What you need to do: Working line by line, output the entries below exactly as they appear.

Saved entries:
○ ○ ○ ○ ○

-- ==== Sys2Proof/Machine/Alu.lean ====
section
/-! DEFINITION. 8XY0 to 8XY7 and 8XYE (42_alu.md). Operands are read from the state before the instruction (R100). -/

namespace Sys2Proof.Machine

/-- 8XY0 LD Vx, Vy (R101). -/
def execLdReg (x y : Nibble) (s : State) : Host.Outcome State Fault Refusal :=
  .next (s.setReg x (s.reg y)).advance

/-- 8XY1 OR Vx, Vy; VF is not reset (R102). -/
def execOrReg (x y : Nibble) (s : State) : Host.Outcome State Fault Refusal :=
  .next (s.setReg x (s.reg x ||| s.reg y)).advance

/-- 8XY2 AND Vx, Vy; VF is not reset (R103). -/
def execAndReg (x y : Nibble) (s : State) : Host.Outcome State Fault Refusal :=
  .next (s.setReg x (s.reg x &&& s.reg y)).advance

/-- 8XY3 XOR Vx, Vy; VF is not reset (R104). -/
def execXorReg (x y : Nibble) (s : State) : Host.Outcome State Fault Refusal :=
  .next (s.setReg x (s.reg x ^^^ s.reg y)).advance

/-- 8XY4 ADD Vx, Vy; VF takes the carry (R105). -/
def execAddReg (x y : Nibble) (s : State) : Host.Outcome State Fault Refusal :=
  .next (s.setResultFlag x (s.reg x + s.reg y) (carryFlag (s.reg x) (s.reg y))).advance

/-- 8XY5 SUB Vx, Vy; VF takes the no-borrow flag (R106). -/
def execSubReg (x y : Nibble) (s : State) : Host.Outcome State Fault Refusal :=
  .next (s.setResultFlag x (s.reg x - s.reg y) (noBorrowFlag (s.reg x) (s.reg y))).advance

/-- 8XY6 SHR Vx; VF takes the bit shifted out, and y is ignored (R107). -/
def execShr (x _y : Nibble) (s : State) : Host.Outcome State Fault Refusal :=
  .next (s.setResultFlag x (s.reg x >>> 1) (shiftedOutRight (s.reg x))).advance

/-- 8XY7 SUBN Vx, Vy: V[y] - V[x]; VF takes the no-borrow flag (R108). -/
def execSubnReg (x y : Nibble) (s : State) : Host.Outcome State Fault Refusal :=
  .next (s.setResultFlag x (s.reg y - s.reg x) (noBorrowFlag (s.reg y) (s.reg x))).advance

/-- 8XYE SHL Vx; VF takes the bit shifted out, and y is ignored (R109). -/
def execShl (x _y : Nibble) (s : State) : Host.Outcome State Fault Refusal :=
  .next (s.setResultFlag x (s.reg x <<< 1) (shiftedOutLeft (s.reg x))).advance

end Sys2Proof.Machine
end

○ ○ ○ ○ ○

Answer space:
-- ==== Sys2Proof/Machine/Alu.lean ====
section
/-! DEFINITION. 8XY0 to 8XY7 and 8XYE (42_alu.md). Operands are read from the state before the instruction (R100). -/

namespace Sys2Proof.Machine

/-- 8XY0 LD Vx, Vy (R101). -/
def execLdReg (x y : Nibble) (s : State) : Host.Outcome State Fault Refusal :=
  .next (s.setReg x (s.reg y)).advance

/-- 8XY1 OR Vx, Vy; VF is not reset (R102). -/
def execOrReg (x y : Nibble) (s : State) : Host.Outcome State Fault Refusal :=
  .next (s.setReg x (s.reg x ||| s.reg y)).advance

/-- 8XY2 AND Vx, Vy; VF is not reset (R103). -/
def execAndReg (x y : Nibble) (s : State) : Host.Outcome State Fault Refusal :=
  .next (s.setReg x (s.reg x &&& s.reg y)).advance

/-- 8XY3 XOR Vx, Vy; VF is not reset (R104). -/
def execXorReg (x y : Nibble) (s : State) : Host.Outcome State Fault Refusal :=
  .next (s.setReg x (s.reg x ^^^ s.reg y)).advance

/-- 8XY4 ADD Vx, Vy; VF takes the carry (R105). -/
def execAddReg (x y : Nibble) (s : State) : Host.Outcome State Fault Refusal :=
  .next (s.setResultFlag x (s.reg x + s.reg y) (carryFlag (s.reg x) (s.reg y))).advance

/-- 8XY5 SUB Vx, Vy; VF takes the no-borrow flag (R106). -/
def execSubReg (x y : Nibble) (s : State) : Host.Outcome State Fault Refusal :=
  .next (s.setResultFlag x (s.reg x - s.reg y) (noBorrowFlag (s.reg x) (s.reg y))).advance

/-- 8XY6 SHR Vx; VF takes the bit shifted out, and y is ignored (R107). -/
def execShr (x _y : Nibble) (s : State) : Host.Outcome State Fault Refusal :=
  .next (s.setResultFlag x (s.reg x >>> 1) (shiftedOutRight (s.reg x))).advance

/-- 8XY7 SUBN Vx, Vy: V[y] - V[x]; VF takes the no-borrow flag (R108). -/
def execSubnReg (x y : Nibble) (s : State) : Host.Outcome State Fault Refusal :=
  .next (s.setResultFlag x (s.reg y - s.reg x) (noBorrowFlag (s.reg y) (s.reg x))).advance

/-- 8XYE SHL Vx; VF takes the bit shifted out, and y is ignored (R109). -/
def execShl (x _y : Nibble) (s : State) : Host.Outcome State Fault Refusal :=
  .next (s.setResultFlag x (s.reg x <<< 1) (shiftedOutLeft (s.reg x))).advance

end Sys2Proof.Machine
end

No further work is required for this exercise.